As the family started to work together as a team, the dynamics of the family greatly improved, as well as the performance of the business. It is important to note that the solution was not to give shares to the children to make them equal shareholders, but she simply introduced an equal structure for the purpose of the family meetings. This is one of the various tools that can work very well and prove to be transformational for the family.


How do you see the potential succession routes when the founding owner is stepping down? Do most families try to perform a successful generational change, and sell the Company if there are no willing and able younger family members? What are the empirical statistics?


The statistics are unfortunately quite gloomy, as only 30% of family businesses can perform a successful generational change between the first and the second generation, while only 13% from the second to the third generation. It is very important that making a succession is never an ‘event’ - it always has to be a process. The elder has to realize that they gradually need to allow the next generation to take on the business and let them get on with it – not staying with them and telling them what to do.

Therefore, one of the rules of succession is that the generations need to be ring-fenced financially, so that the elder generation does not need to rely on the business performance of the next generation for their financial needs. This way, the advice of the elder can be better delivered and appreciated, as they are not giving advice colored by their own personal interests.

The other golden rule is that the elder generation needs to settle the succession issue while they are around, so they can bless it. Without their blessing, the business can fall apart. While they are alive, they hold the family together and everyone behaves themselves, but once the elder dies, family dynamics can change drastically and the business may fall to pieces.
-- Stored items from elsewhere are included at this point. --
/-- Settles O60: each statement that makes an access is `HostAt.stepAccesses` with its own access and its own variables. -/
theorem stepServesRegisterStatements : Obligations.StepServesRegisterStatements := by
  intro s s1
  refine ⟨fun r v h => h.stepAccesses_once rfl rfl fun _ => rfl,
    fun r x h => h.stepAccesses_once rfl rfl fun _ => assigned_assocSet x _ _,
    fun addr n v h => h.stepAccesses_once rfl rfl fun _ => rfl,
    fun addr n x h => h.stepAccesses_once rfl rfl fun _ => assigned_assocSet x _ _,
    fun i bs b h hb => h.stepAccesses (by rw [Stmt.access, hb]; rfl) fun _ => rfl,
    fun i n x win h hsub bs hbs => step_rdb h hsub hbs,
    fun i x h => step_rdb_empty h, ?_,
    fun x mask l w h hw => ⟨step_branch_notTaken h hw, fun hnz =>
      ⟨fun p hp hfirst => step_branch_taken h hw hnz (labelPos_eq_some hp hfirst),
        fun hnone => step_branch_undefinedLabel h hw hnz (labelPos_eq_none hnone)⟩⟩,
    fun h hend => (step_host h).trans (hostTurn_pastEnd hend)⟩
  rintro st h (⟨l, rfl⟩ | ⟨i, rfl⟩)
  · exact h.step_noAccess nofun rfl
  · exact h.step_noAccess nofun rfl

end Sys2Proof.Machine
end

section
/-! PROOFS. The checksum as a sum of words, and CSUM (R84 to R88). -/

namespace Sys2Proof.Machine

/-- R86 in closed form. -/
theorem checksum_eq (B : List Byte) : checksum B = 65534 - wordTotal B % 65535 := by
  have h : wordSum B 0 % 65535 = wordTotal B % 65535 := by rw [wordSum_mod, Nat.zero_add]
  unfold checksum
  omega

/-- Settles O17: the running sum is the word sum modulo 65535. -/
theorem checksumIsTheWordSum : Obligations.ChecksumIsTheWordSum :=
  ⟨fun B => ⟨checksum_eq B, checksum_le B⟩, rfl⟩

/-- Settles O18: the field is a word of its own, so it adds the checksum to the sum it was taken from. -/
theorem checksumCheckIdentity : Obligations.ChecksumCheckIdentity := by
  intro a b lo hi rest h
  rw [checksum_eq, wordTotal_cons, wordTotal_cons] at h
  rw [wordTotal_cons, wordTotal_cons, h]
  simp only [BitVec.ofNat_eq_ofNat, BitVec.toNat_ofNat, Nat.zero_mod]
  omega

/-- Words are paired from the first byte, so a prefix of whole words adds its own sum (R84). -/
theorem wordTotal_append : ∀ (A B : List Byte), A.length % 2 = 0 → wordTotal (A ++ B) = wordTotal A + wordTotal B
  | [], B, _ => by rw [List.nil_append, wordTotal_nil, Nat.zero_add]
  | [_], _, h => by simp at h
  | a :: b :: A, B, h => by
    have ih := wordTotal_append A B (by simpa [Nat.add_assoc] using h)
    rw [List.cons_append, List.cons_append, wordTotal_cons, wordTotal_cons, ih]; omega

/-- Settles O19: both orders have the same word sum. -/
theorem checksumIgnoresWordOrder : Obligations.ChecksumIgnoresWordOrder := by
  intro a b c d before between after hbefore hbetween
  simp only [checksum_eq, List.append_assoc, List.cons_append, List.nil_append, wordTotal_append _ _ hbefore,
    wordTotal_append _ _ hbetween, wordTotal_cons]
  omega

/-- Settles O20: a slice that fits leaves CSUM only its success. -/
theorem csumGivesChecksumOfSlice : Obligations.CsumGivesChecksumOfSlice := by
  intro s hfit
  obtain ⟨t, ht⟩ := exec_answers .csum s
  obtain ⟨hn, -⟩ | ⟨-, rfl⟩ := execCsum_cases ht
  · exact absurd hfit hn
  · have hle := checksum_le s.slice
    refine ⟨_, ht, ⟨rfl, rfl⟩, ?_⟩
    rw [finish_result, setResult_result, BitVec.toNat_ofNat, Nat.mod_eq_of_lt (by omega), checksum_eq]

end Sys2Proof.Machine
end

section
/-! PROOFS. What a successful ENCODE writes (R89 to R92). -/

namespace Sys2Proof.Machine

variable {s t : State}

/-! ### When ENCODE succeeds -/

theorem exec_encode_of_fits (hs : s.SliceFits) (hf : s.FrameFits) : exec .encode s = .next s.encoded := by
  obtain ⟨t, ht⟩ := exec_answers .encode s
  obtain ⟨h, -⟩ | ⟨-, h, -⟩ | ⟨-, -, rfl⟩ := execEncode_cases ht
  · exact absurd hs h
  · exact absurd hf h
  · exact ht

theorem eq_encoded_of_err_ok (h : exec .encode s = .next t) (hok : t.status.err = .ok) :
    s.SliceFits ∧ s.FrameFits ∧ t = s.encoded := by
  obtain ⟨-, rfl⟩ | ⟨-, -, rfl⟩ | h := execEncode_cases h
  · cases hok
  · cases hok
  · exact h

/-! ### The registers it writes -/

/-- An admitted output is at most 65536 bytes, so its length fits `OLEN` (R6, R91). -/
theorem State.FrameFits.length_le (hf : s.FrameFits) (hp : s.cfg.legal = true) :
    frameAt s.ctrl.stream + 8 + s.ilen.toNat ≤ 65536 := by
  have hb : s.cfg.bufBytes ≤ 65536 := by simp [Params.legal] at hp; omega
  have hl := encodeOutput_length_le hf
  rw [encodeOutput_length, slice_length] at hl
  omega

/-- An admitted inner length is a u16 (R91). -/
theorem State.FrameFits.inner_lt (hf : s.FrameFits) (hs : s.ctrl.stream = true) : 8 + s.ilen.toNat < 65536 := by
  rw [State.FrameFits, if_pos hs] at hf
  omega

theorem toNat_encoded_olen (hf : s.FrameFits) (hp : s.cfg.legal = true) :
    s.encoded.olen.toNat = frameAt s.ctrl.stream + 8 + s.ilen.toNat := by
  have hl := hf.length_le hp
  have e : s.encoded.olen = BitVec.ofNat 32 (encodeOutput s.ctrl.stream s.hdr s.slice).length := rfl
  rw [e, encodeOutput_length, slice_length, BitVec.toNat_ofNat, Nat.mod_eq_of_lt (by omega)]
Have you seen many family businesses being sold?


Sometimes a family needs to sell the business if they feel that they could not run it in the future without taking too much risk. If all the assets of the family members (both working and non-working), are tied up in the business and something goes wrong, it can result in a disaster. So the family needs to establish an overall asset allocation and separate the company wealth from family wealth. After decades of significant business and financial success, there can be enough accumulated profit to be able to ring-fence a robust family wealth ‘pot’ from the company wealth, so even if something happens to the business, the (high) standard of lifestyle can continue for the family. However, in the case of younger family businesses there might not be enough proceeds to separate substantial family wealth from company wealth. Should this be the case, and the family sees a higher risk regarding the future performance of the business, the best decision might be to sell it and realise the financial proceeds to ensure family wealth in the longer term, and might choose to invest in something else.
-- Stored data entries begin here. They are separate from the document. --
-- ==== Sys2Proof/Decode.lean ====
section
/-! DEFINITION. The decoder, total on request words, symbols and command bytes, rejecting by name; the encoder, written
from the same tables (30_encoding.md R51 to R53, R55, R62 to R64); and the opcode table's own numbering of words. -/

namespace Sys2Proof

open Sys2Proof.Machine

/-- Why an encoding is no instruction. -/
inductive DecodeError where
  /-- The request's operand has a 1 in a bit that must be zero (30_encoding.md R53): the block answers BAD_REQUEST. -/
  | mustBeZero (w : RequestWord)
  /-- The byte is no bridge command (30_encoding.md R62). -/
  | notACommand (b : Byte)
  /-- The command's further bytes are missing (30_encoding.md R62, "further bytes sent"). -/
  | truncated (cmd : Byte)
  /-- No command byte at all. -/
  | noCommand
deriving DecidableEq, Repr

/-! ## Decoding -/

/-- A request word (30_encoding.md R51 to R53). -/
def decodeRequest (w : RequestWord) : Except DecodeError Instr :=
  let x := operandField w
  match (opField w).toNat with
  | 0x0 => .ok (.reservedOp0 x)
  | 0x1 => .ok (.crcSeed x)
  | 0x2 => match operandB8 x with
    | some b => .ok (.crcUpdateByte b)
    | none => .error (.mustBeZero w)
  | 0x3 => match operandN4 x with
    | some n => .ok (.crcUpdateNibble n)
    | none => .error (.mustBeZero w)
  | 0x4 => match operandNone x with
    | some () => .ok .crcRead
    | none => .error (.mustBeZero w)
  | 0x5 => .ok (.crcCheck x)
  | 0x6 => match operandNone x with
    | some () => .ok .capEnter
    | none => .error (.mustBeZero w)
  | 0x7 => match operandN4 x with
    | some s => .ok (.capSymbol s)
    | none => .error (.mustBeZero w)
  | 0x8 => match operandB8 x with
    | some b => .ok (.capByte b)
    | none => .error (.mustBeZero w)
  | 0x9 => match operandNone x with
    | some () => .ok .disconnect
    | none => .error (.mustBeZero w)
  | 0xA => match operandNone x with
    | some () => .ok .errRead
    | none => .error (.mustBeZero w)
  | 0xB => .ok (.reservedOpB x)
  | 0xC => .ok (.reservedOpC x)
  | 0xD => .ok (.reservedOpD x)
  | 0xE => .ok (.reservedOpE x)
  | _ => .ok (.reservedOpF x)

/-- A capture symbol (30_encoding.md R55): bit 3 selects the data class, bits 2:0 a control symbol. -/
def decodeSymbol (s : Nibble) : Instr :=
  if s.getLsbD 3 then .symData (symbolData s)
  else match s.toNat with
    | 0 => .symIdle
    | 1 => .symStart
    | 2 => .symStop
    | 3 => .symReserved3
    | _ => .symReserved4To7 (s.extractLsb' 0 2)

/-- The first command of a sequence of bytes the host sends, and the bytes after it (30_encoding.md R62 to R64). -/
def decodeCommand : List Byte → Except DecodeError (Instr × List Byte)
  | [] => .error .noCommand
  | cmd :: rest =>
    if cmd.extractLsb' 6 2 = 0b11#2 then
      if rest.length < chunkLength (chunkLengthField cmd) then .error (.truncated cmd)
      else .ok (.hostWriteChunk (chunkLengthField cmd) (rest.take (chunkLength (chunkLengthField cmd))),
        rest.drop (chunkLength (chunkLengthField cmd)))
    else if cmd.extractLsb' 6 2 = 0b10#2 then .ok (.hostReadChunk (chunkLengthField cmd), rest)
    else if cmd = cmdMonitorOff then .ok (.hostMonitorOff, rest)
    else if cmd = cmdStatus then .ok (.hostStatus, rest)
    else if cmd = cmdEnterCapture then .ok (.hostEnterCapture, rest)
    else if cmd = cmdScan then .ok (.hostScan, rest)
    else if cmd = cmdEchoProbe then
      match rest with
      | [] => .error (.truncated cmd)
      | test :: rest => .ok (.hostEchoProbe test, rest)
    else if cmd = cmdMonitorOn then .ok (.hostMonitorOn, rest)
    else if cmd = cmdI2cStop then .ok (.hostI2cStop, rest)
    else if cmd = cmdI2cStart then
      match rest with
      | [] => .error (.truncated cmd)
      | a :: rest => .ok (.hostI2cStart (payloadAddress a) (payloadDirection a), rest)
    else if cmd = cmdBusReset then .ok (.hostBusReset, rest)
    else .error (.notACommand cmd)

/-- Any encoding: its first instruction, and for a command the bytes that follow it. -/
def decode : Encoding → Except DecodeError (Instr × List Byte)
  | .request w => (decodeRequest w).map (·, [])
  | .symbol s => .ok (decodeSymbol s, [])
  | .command bytes => decodeCommand bytes

/-! ## Encoding -/

/-- The encoding of an instruction (30_encoding.md R51, R52, R55, R62 to R64, R67). -/
def encode : Instr → Encoding
  | .crcSeed v => .request (requestWord opCrcSeed v)
  | .crcUpdateByte b => .request (requestWord opCrcUpdateByte (b.zeroExtend 16))
  | .crcUpdateNibble n => .request (requestWord opCrcUpdateNibble (n.zeroExtend 16))
  | .crcRead => .request (requestWord opCrcRead 0#16)
  | .crcCheck v => .request (requestWord opCrcCheck v)
  | .capEnter => .request (requestWord opCapEnter 0#16)
  | .capSymbol s => .request (requestWord opCapSymbol (s.zeroExtend 16))
  | .capByte b => .request (requestWord opCapByte (b.zeroExtend 16))
  | .disconnect => .request (requestWord opDisconnect 0#16)
  | .errRead => .request (requestWord opErrRead 0#16)
  | .reservedOp0 x => .request (requestWord 0x0#4 x)
  | .reservedOpB x => .request (requestWord 0xB#4 x)
  | .reservedOpC x => .request (requestWord 0xC#4 x)
  | .reservedOpD x => .request (requestWord 0xD#4 x)
  | .reservedOpE x => .request (requestWord 0xE#4 x)
  | .reservedOpF x => .request (requestWord 0xF#4 x)
  | .symIdle => .symbol 0x0#4
  | .symStart => .symbol 0x1#4
  | .symStop => .symbol 0x2#4
  | .symReserved3 => .symbol 0x3#4
  | .symReserved4To7 low => .symbol (0b01#2 ++ low)
  | .symData d => .symbol (0b1#1 ++ d)
  | .hostMonitorOff => .command [cmdMonitorOff]
  | .hostStatus => .command [cmdStatus]
  | .hostEnterCapture => .command [cmdEnterCapture]
  | .hostScan => .command [cmdScan]
  | .hostEchoProbe test => .command [cmdEchoProbe, test]
  | .hostMonitorOn => .command [cmdMonitorOn]
  | .hostI2cStop => .command [cmdI2cStop]
  | .hostI2cStart address dir => .command [cmdI2cStart, startAddressByte address dir]
  | .hostBusReset => .command [cmdBusReset]
  | .hostReadChunk nMinus1 => .command [readChunkByte nMinus1]
  | .hostWriteChunk nMinus1 data => .command (writeChunkByte nMinus1 :: data)

/-- The request word of a request (every request's encoding is one; 0 for the rows that are none). -/
def encodeRequest (i : Instr) : RequestWord :=
  match encode i with
  | .request w => w
  | .symbol _ => 0#20
  | .command _ => 0#20

/-- The bytes of a bridge command (none for the rows that are none). -/
def encodeCommand (i : Instr) : List Byte :=
  match encode i with
  | .command bytes => bytes
  | .request _ => []
  | .symbol _ => []

/-! ## The opcode table's words -/

/-- How many further bytes the host sends after a command byte (30_encoding.md R62). -/
def furtherBytes (cmd : Byte) : Nat :=
  if cmd.extractLsb' 6 2 = 0b11#2 then chunkLength (chunkLengthField cmd)
  else if cmd = cmdEchoProbe then 1
  else if cmd = cmdI2cStart then 1
  else 0

/-- The encoding that the opcode table's word `w` of a row of `nbits` bits stands for. A row of more than 8 bits is a
request word (format REQ20). A row of at most 8 bits is a symbol when its value is below 16 (format SYM4) and a bridge
command byte otherwise (format HOSTCMD8, whose bytes all lie at 0x20 and above); its further bytes are zeros. -/
def tableEncoding (nbits w : Nat) : Option Encoding :=
  if nbits ≤ 8 then
    if w < 16 then some (.symbol (BitVec.ofNat 4 w))
    else if w < 256 then
      some (.command (BitVec.ofNat 8 w :: List.replicate (furtherBytes (BitVec.ofNat 8 w)) 0#8))
    else none
  else if w < 2 ^ 20 then some (.request (BitVec.ofNat 20 w))
  else none

/-- The instruction the decoder reads from a word of the opcode table. -/
def decodeTableWord (nbits w : Nat) : Option Instr :=
  match tableEncoding nbits w with
  | none => none
  | some e =>
    match decode e with
    | .ok (i, _) => some i
    | .error _ => none

end Sys2Proof
end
Do family businesses usually acquire other companies to grow?


From my experience, family businesses are not shy to acquire companies. I have been engaged with families who spent hundreds of millions of pounds on acquisitions, mainly to diversify risks across industries and geographies. For this, the most important part is to have the right management in place. You can find money anywhere, but good management is hard to find. Personally, I do not believe that family members should overstretch themselves as in most cases they do not have the time to run these newly acquired businesses properly.


Do you see many families owning their family businesses directly as natural persons or via legal entities?


At the beginning it is practical to hold the operating companies directly as natural persons, however, beyond a certain size, from a risk management perspective the best solution is to establish a holding or trust structure, where the natural persons are holding the operating companies via these additional entities. I would also suggest designing structures that minimize the number of actual shareholders in the operating company, as a high number of shareholders leads to votes, and family businesses should never vote. I think voting can only be the last resort and alternative decision making structures should be put in place to avoid it.